* _WHAT THE TASK ASKS_
From the data below, set down exactly the lines between the one holding "match x.state, x.inFlight with" and the one holding "(R149, R153). -/", inclusive, and no others.

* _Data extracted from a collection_
--------------------------------
-- ==== Sys2Proof/Machine/Injection.lean ====
section
/-! DEFINITION. The Additive Units' commands (spec/07_additive_injection_units.md): the ends of routing and of strokes, the
stroke-confirm input, and the unit requests. -/

namespace Sys2Proof.Machine

/-- UNIT_SETTLE_EXPIRY (R137): a unit in ROUTING whose settle timer's remaining time has reached 0 enters STROKING. No effect
otherwise. -/
def execUnitSettleExpiry (u : UnitNo) (s : State) : Host.Outcome State Fault Refusal :=
  let x := s.units.get u
  if x.state = .routing ∧ x.settleTimer.due = true then .next (s.modUnit u AdditiveUnit.stroke) else .next s

/-- The level a stroke-confirm input presents changes, starting or abandoning its 200 µs filter test (R139, R1). DESIGN
CHOICE (log entry 24): also at the instant at which the 200 µs have run out. -/
def AdditiveUnit.present (x : AdditiveUnit) (high : Bool) : AdditiveUnit :=
  if high = x.accepted then { x with presented := high, test := none }
  else { x with presented := high, test := some (x.test.getD Config.confirmFilterTicks) }

/-- STROKE_CONFIRM_LEVEL_CHANGE (R139). -/
def execStrokeConfirmLevelChange (u : UnitNo) (high : Bool) (s : State) : Host.Outcome State Fault Refusal :=
  .next (s.modUnit u fun x => x.present high)

/-- STROKE_CONFIRMATION (R139, R140, R143): a filter test on a rising level succeeds, its 200 µs run out, and the
confirmation is taken. No effect without such a test. -/
def execStrokeConfirmation (u : UnitNo) (s : State) : Host.Outcome State Fault Refusal :=
  let x := s.units.get u
  if x.test = some 0 ∧ x.presented = true ∧ x.accepted = false then
    .next ((s.modUnit u fun y => { y with accepted := true, test := none }).confirmation u)
  else .next s

/-- CONFIRM_ACCEPTED_FALLING_EDGE (R139): a filter test on a falling level succeeds, its 200 µs run out, and the
accepted level becomes low. No effect without such a test. -/
def execConfirmAcceptedFallingEdge (u : UnitNo) (s : State) : Host.Outcome State Fault Refusal :=
  let x := s.units.get u
  if x.test = some 0 ∧ x.presented = false ∧ x.accepted = true then
    .next (s.modUnit u fun y => { y with accepted := false, test := none })
  else .next s

/-- STROKE_TIMEOUT (R142): the stroke of a unit in STROKING whose stroke timer's remaining time has reached 0 fails. Where a
confirmation has been taken first, the timer is stopped, or started again for a later stroke, and the expiry does not occur
(R138). -/
def execStrokeTimeout (u : UnitNo) (s : State) : Host.Outcome State Fault Refusal :=
  let x := s.units.get u
  match x.state, x.inFlight with
  | .stroking, some a => if x.strokeTimer.due then .next (s.strokeFailed u a) else .next s
  | _, _ => .next s

/-! ### Requests -/

/-- The unit with SET UNIT's settings, the last three clamped (R149). -/
def AdditiveUnit.configure (x : AdditiveUnit) (shot low strokeTimeout settle : Nat) : AdditiveUnit :=
  { x with shot := shot, low := clamp 0 Config.maxInventory low, strokeTimeout := clamp 100 5000 strokeTimeout,
           settle := clamp 0 2000 settle }

/-- The four settings of a unit in a reply (R149, R153). -/
def AdditiveUnit.settingsReport (x : AdditiveUnit) : List Byte :=
  u8 x.shot ++ u32 x.low ++ u16 x.strokeTimeout ++ u16 x.settle

/-- SET UNIT decided by the unit (R149). -/
def State.setUnit (s : State) (unit shot low strokeTimeout settle : Nat) : Answer :=
  if h : unit < 4 then
    let u : UnitNo := ⟨unit, h⟩
    if (s.units.get u).state ≠ .offline then s.reply .inUse []
    else if shot < 1 ∨ 200 < shot then s.reply .refusedRange []
    else
      let x := (s.units.get u).configure shot low strokeTimeout settle
      let changed := decide (x.low ≠ low) || decide (x.strokeTimeout ≠ strokeTimeout) || decide (x.settle ≠ settle)
      { state := State.evalLow (s.modUnit u fun y => y.configure shot low strokeTimeout settle) u,
        code := adjustedIf changed, fields := x.settingsReport }
  else s.reply .refusedRange []

/-- SET UNIT (R149). -/
def execSetUnit (unit shot low strokeTimeout settle : Nat) (s : State) : Host.Outcome State Fault Refusal :=
  .next (s.serve .supervisor (.setUnit unit shot low strokeTimeout settle) 50
    (s.setUnit unit shot low strokeTimeout settle))

/-- A unit request's reply with the unit number and the unit's state after it (R150, R152). -/
def State.unitReply (s : State) (u : UnitNo) (code : ReplyCode) : Answer :=
  { state := s, code := code, fields := u8 u.val ++ u8 (unitStateCode (s.units.get u).state) }

/-- The unit taken OFFLINE: the route becomes none (R150). -/
def AdditiveUnit.goOffline (x : AdditiveUnit) : AdditiveUnit := { x with state := .offline, route := none }

/-- SET UNIT SERVICE decided by the unit (Table 7-3). `service` is ON (0) or OFF (1). -/
def State.setUnitService (s : State) (unit service : Nat) : Answer :=
  if h : unit < 4 then
    let u : UnitNo := ⟨unit, h⟩
    let x := s.units.get u
    if 1 < service then s.reply .refusedRange []
    else if service = 0 then
      if x.state = .offline then
        if x.shot = 0 then s.unitReply u .notConfigured
        else State.unitReply (State.unitServes (s.modUnit u fun y => { y with failures := 0 }) u) u .accepted
      else s.unitReply u .accepted
    else
      match x.state with
      | .offline => s.unitReply u .accepted
      | .routing => s.unitReply u .inUse
      | .stroking => s.unitReply u .inUse
      | .ready | .faulted | .empty =>
        if s.unitListed u then s.unitReply u .inUse
        else State.unitReply (s.modUnit u AdditiveUnit.goOffline) u .accepted
  else s.reply .refusedRange []

/-- SET UNIT SERVICE (R150). -/
def execSetUnitService (unit service : Nat) (s : State) : Host.Outcome State Fault Refusal :=
  .next (s.serve .supervisor (.setUnitService unit service) 51 (s.setUnitService unit service))

/-- A unit's inventory after a refill: it is held at 100,000,000 mL (R151). -/
def refilled (inventory volume : Nat) : Nat := min Config.maxInventory (inventory + volume)

/-- The state a refill leaves: the inventory, the low mark evaluated, and an EMPTY unit with a whole shot again READY, which
then takes the head of its queue (R151, R136). -/
def State.refill (s : State) (u : UnitNo) (volume : Nat) : State :=
  let t := State.evalLow (s.modUnit u fun x => { x with inventory := refilled x.inventory volume }) u
  let x := t.units.get u
  if x.state = .empty ∧ x.shot ≤ x.inventory then (t.modUnit u fun y => { y with state := .ready }).takeHead u else t

/-- REFILL UNIT decided by the unit (R151). -/
def State.refillUnit (s : State) (unit volume : Nat) : Answer :=
  if h : unit < 4 then
    let u : UnitNo := ⟨unit, h⟩
    if volume < 1 ∨ Config.maxInventory < volume then s.reply .refusedRange []
    else
      let t := s.refill u volume
      { state := t, code := adjustedIf (decide (Config.maxInventory < (s.units.get u).inventory + volume)),
        fields := u8 unit ++ u32 (t.units.get u).inventory ++ u8 (unitStateCode (t.units.get u).state) }
  else s.reply .refusedRange []

/-- REFILL UNIT (R151). -/
def execRefillUnit (unit volume : Nat) (s : State) : Host.Outcome State Fault Refusal :=
  .next (s.serve .supervisor (.refillUnit unit volume) 52 (s.refillUnit unit volume))

/-- CLEAR UNIT decided by the unit (R152). -/
def State.clearUnit (s : State) (unit : Nat) : Answer :=
  if h : unit < 4 then
    let u : UnitNo := ⟨unit, h⟩
    if (s.units.get u).state = .faulted then
      State.unitReply (State.unitServes (s.modUnit u fun y => { y with failures := 0 }) u) u .accepted
    else s.unitReply u .refusedState
  else s.reply .refusedRange []

/-- CLEAR UNIT (R152). -/
def execClearUnit (unit : Nat) (s : State) : Host.Outcome State Fault Refusal :=
  .next (s.serve .supervisor (.clearUnit unit) 53 (s.clearUnit unit))

/-- READ UNIT's reply fields (R153). -/
def AdditiveUnit.report (x : AdditiveUnit) : List Byte :=
  u8 (unitStateCode x.state) ++ x.settingsReport ++ u32 x.inventory ++ u8 (setClearCode x.lowMark) ++ u8 x.failures ++
  opt8 (x.route.map Fin.val) ++ opt8 (x.inFlight.map Fin.val) ++ armList x.queue ++
  u32 x.confirmed ++ u32 x.failed ++ u32 x.stray

/-- READ UNIT decided by the unit (R153). -/
def State.readUnit (s : State) (unit : Nat) : Answer :=
  if h : unit < 4 then s.reply .accepted (s.units.get ⟨unit, h⟩).report else s.reply .refusedRange []

/-- READ UNIT (R153). -/
def execReadUnit (unit : Nat) (s : State) : Host.Outcome State Fault Refusal :=
  .next (s.serve .supervisor (.readUnit unit) 54 (s.readUnit unit))

end Sys2Proof.Machine
end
--------------------------------
* _RESULT OF THE TASK_
  match x.state, x.inFlight with
  | .stroking, some a => if x.strokeTimer.due then .next (s.strokeFailed u a) else .next s
  | _, _ => .next s

/-! ### Requests -/

/-- The unit with SET UNIT's settings, the last three clamped (R149). -/
def AdditiveUnit.configure (x : AdditiveUnit) (shot low strokeTimeout settle : Nat) : AdditiveUnit :=
  { x with shot := shot, low := clamp 0 Config.maxInventory low, strokeTimeout := clamp 100 5000 strokeTimeout,
           settle := clamp 0 2000 settle }

/-- The four settings of a unit in a reply (R149, R153). -/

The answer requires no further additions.